Brief ::
I need the lines below from the one with "x => ldStVx x" down to the one with "r.accepts w := by" reproduced exactly, both ends included, and nothing else.

Stored items ::
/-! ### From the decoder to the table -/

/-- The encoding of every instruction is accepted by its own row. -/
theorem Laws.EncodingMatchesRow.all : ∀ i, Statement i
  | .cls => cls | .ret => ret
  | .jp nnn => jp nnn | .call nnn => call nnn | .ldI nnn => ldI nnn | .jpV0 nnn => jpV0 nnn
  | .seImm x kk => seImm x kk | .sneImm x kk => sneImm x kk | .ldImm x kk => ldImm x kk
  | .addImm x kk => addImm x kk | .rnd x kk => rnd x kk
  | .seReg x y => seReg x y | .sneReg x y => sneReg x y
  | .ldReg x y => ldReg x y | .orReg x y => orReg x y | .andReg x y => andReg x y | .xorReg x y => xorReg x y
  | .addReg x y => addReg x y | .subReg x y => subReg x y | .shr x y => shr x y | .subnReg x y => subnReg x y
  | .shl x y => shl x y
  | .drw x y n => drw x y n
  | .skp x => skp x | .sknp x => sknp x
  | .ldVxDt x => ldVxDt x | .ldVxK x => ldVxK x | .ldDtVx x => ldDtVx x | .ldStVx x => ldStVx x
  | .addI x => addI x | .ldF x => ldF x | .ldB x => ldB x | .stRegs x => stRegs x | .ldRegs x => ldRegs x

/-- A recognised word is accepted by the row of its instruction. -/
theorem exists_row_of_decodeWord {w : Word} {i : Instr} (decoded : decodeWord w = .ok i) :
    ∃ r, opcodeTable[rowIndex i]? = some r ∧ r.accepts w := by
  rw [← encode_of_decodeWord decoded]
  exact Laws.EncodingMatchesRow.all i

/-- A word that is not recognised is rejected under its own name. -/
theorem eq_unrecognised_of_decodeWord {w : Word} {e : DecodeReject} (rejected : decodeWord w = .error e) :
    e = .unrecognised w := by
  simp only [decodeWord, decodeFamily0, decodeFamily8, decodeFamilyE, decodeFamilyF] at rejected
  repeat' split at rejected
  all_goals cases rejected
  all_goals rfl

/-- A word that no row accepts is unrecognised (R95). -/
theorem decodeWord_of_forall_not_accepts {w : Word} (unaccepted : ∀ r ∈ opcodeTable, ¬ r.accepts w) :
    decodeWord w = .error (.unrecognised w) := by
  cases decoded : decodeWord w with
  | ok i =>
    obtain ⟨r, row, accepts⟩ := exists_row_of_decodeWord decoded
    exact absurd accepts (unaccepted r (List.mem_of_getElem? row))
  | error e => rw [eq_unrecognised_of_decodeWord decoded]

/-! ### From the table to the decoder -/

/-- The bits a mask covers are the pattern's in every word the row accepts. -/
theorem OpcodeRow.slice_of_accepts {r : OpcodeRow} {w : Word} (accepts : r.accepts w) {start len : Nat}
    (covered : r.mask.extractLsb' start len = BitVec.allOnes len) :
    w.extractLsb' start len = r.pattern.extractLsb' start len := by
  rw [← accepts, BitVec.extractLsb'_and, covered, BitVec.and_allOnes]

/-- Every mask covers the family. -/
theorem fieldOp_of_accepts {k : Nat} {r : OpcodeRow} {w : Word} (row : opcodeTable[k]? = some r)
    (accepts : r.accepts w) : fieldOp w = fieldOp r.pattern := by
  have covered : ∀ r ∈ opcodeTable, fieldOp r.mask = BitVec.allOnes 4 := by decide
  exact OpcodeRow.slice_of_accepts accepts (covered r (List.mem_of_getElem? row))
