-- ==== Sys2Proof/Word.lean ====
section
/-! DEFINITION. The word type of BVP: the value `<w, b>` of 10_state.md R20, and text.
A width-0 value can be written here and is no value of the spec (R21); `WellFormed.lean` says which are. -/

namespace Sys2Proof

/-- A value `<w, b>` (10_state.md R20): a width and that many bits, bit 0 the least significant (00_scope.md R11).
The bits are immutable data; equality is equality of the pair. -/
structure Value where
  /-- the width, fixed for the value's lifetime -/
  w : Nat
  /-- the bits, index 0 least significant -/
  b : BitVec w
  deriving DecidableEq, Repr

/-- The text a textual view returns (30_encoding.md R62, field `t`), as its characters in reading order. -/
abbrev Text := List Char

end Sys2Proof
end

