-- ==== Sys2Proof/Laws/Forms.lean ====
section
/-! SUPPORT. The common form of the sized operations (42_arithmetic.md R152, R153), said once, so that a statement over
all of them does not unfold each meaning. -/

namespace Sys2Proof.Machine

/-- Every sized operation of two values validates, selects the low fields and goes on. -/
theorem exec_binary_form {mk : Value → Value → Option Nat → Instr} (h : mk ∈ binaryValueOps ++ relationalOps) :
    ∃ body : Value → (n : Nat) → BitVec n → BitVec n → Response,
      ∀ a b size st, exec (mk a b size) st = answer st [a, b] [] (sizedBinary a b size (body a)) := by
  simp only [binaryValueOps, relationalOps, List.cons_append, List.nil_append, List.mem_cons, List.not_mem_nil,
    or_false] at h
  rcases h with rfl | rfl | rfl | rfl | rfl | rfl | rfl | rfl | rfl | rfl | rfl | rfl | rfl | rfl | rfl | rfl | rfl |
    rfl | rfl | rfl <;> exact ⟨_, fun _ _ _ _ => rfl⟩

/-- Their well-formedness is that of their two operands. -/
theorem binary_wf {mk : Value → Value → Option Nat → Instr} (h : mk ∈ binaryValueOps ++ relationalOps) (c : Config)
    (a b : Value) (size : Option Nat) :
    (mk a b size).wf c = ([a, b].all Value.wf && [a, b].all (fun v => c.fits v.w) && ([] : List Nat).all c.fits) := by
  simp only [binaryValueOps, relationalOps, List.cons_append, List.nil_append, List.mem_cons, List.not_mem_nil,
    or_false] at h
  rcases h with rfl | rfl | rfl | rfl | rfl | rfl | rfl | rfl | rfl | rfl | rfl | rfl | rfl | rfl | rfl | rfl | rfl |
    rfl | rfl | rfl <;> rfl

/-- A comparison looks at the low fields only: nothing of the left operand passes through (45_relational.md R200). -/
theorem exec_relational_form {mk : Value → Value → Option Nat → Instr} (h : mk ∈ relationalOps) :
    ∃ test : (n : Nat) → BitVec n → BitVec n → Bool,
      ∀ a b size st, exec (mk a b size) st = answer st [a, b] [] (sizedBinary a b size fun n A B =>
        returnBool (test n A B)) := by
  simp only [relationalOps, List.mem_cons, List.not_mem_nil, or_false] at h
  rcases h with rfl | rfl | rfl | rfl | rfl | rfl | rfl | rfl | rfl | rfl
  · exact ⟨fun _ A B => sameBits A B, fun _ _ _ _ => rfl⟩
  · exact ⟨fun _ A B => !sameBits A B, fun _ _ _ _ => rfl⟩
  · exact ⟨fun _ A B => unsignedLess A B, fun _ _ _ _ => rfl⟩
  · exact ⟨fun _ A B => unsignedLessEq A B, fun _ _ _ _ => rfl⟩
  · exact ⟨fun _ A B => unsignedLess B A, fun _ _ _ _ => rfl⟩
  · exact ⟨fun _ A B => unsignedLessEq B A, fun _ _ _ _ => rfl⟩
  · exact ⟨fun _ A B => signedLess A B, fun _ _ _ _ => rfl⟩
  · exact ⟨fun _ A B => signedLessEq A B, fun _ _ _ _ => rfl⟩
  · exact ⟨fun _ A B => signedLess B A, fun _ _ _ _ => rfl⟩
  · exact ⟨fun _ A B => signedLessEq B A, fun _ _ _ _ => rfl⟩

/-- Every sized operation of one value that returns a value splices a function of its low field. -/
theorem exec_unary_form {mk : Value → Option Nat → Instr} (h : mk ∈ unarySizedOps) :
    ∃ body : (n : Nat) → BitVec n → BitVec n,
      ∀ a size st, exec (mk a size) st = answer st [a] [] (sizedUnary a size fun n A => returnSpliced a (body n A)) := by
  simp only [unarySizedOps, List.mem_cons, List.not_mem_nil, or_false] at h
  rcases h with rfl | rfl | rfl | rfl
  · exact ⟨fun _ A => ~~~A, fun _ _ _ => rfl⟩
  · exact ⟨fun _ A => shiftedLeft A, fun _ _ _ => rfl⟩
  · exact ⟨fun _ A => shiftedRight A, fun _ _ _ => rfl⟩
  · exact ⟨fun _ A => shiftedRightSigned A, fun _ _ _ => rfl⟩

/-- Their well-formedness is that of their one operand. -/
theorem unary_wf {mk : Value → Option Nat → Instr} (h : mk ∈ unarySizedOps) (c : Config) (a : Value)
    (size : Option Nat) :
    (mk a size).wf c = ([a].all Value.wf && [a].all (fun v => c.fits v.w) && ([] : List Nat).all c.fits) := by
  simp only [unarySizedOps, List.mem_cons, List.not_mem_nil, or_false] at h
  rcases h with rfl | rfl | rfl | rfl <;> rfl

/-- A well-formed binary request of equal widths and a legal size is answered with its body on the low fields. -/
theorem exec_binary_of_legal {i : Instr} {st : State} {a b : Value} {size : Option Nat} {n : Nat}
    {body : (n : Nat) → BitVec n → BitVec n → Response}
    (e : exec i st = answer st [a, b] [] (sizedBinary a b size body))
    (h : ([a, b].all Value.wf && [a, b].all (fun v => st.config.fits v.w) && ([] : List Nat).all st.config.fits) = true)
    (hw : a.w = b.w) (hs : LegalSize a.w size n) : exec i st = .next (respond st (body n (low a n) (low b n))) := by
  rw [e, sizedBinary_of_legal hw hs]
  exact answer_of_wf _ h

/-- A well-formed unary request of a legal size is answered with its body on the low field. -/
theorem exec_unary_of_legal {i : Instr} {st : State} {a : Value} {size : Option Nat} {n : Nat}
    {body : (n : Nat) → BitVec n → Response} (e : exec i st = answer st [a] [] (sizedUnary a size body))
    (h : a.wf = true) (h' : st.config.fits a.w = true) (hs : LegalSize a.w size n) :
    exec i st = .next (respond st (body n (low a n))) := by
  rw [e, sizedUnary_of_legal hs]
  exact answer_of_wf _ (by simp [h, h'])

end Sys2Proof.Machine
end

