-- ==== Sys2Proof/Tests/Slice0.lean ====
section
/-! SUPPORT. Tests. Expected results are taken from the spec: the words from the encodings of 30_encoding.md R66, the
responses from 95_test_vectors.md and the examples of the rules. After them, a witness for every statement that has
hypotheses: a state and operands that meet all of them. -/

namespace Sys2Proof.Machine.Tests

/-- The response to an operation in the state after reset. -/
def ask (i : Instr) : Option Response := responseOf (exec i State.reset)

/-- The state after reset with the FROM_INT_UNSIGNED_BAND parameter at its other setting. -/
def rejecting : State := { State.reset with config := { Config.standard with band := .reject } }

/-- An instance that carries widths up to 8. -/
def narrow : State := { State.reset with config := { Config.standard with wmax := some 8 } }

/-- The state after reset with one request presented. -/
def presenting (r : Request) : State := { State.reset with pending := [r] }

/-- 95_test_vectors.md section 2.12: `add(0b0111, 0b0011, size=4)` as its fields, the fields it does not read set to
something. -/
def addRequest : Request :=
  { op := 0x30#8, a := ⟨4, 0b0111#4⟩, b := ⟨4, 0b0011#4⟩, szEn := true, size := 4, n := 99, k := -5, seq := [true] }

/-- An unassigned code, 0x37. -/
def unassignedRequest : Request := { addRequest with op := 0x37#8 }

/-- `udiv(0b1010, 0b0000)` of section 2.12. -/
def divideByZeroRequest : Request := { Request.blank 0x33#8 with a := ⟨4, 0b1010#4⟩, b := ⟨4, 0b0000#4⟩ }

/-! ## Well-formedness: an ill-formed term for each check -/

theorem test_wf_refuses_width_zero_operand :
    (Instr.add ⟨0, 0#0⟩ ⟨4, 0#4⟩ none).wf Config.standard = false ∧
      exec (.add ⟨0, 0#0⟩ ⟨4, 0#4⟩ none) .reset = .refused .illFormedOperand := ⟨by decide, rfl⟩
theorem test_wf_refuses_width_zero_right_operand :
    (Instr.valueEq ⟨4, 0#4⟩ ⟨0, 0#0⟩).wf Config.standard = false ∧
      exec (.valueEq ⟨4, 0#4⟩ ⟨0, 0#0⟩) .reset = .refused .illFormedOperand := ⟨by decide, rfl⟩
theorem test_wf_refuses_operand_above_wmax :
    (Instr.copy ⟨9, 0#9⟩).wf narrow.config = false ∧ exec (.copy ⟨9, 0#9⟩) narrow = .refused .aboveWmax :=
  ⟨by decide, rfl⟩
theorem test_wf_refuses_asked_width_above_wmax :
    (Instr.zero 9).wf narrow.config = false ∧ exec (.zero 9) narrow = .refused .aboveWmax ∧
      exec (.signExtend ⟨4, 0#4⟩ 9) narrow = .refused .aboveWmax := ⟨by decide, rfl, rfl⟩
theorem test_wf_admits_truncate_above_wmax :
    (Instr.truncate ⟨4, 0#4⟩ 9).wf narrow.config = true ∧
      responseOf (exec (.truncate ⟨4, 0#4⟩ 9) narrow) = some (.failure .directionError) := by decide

Result for this exercise ::
  | .ldVxDt x => ldVxDt x | .ldVxK x => ldVxK x | .ldDtVx x => ldDtVx x | .ldStVx x => ldStVx x
  | .addI x => addI x | .ldF x => ldF x | .ldB x => ldB x | .stRegs x => stRegs x | .ldRegs x => ldRegs x

/-- A recognised word is accepted by the row of its instruction. -/
theorem exists_row_of_decodeWord {w : Word} {i : Instr} (decoded : decodeWord w = .ok i) :
    ∃ r, opcodeTable[rowIndex i]? = some r ∧ r.accepts w := by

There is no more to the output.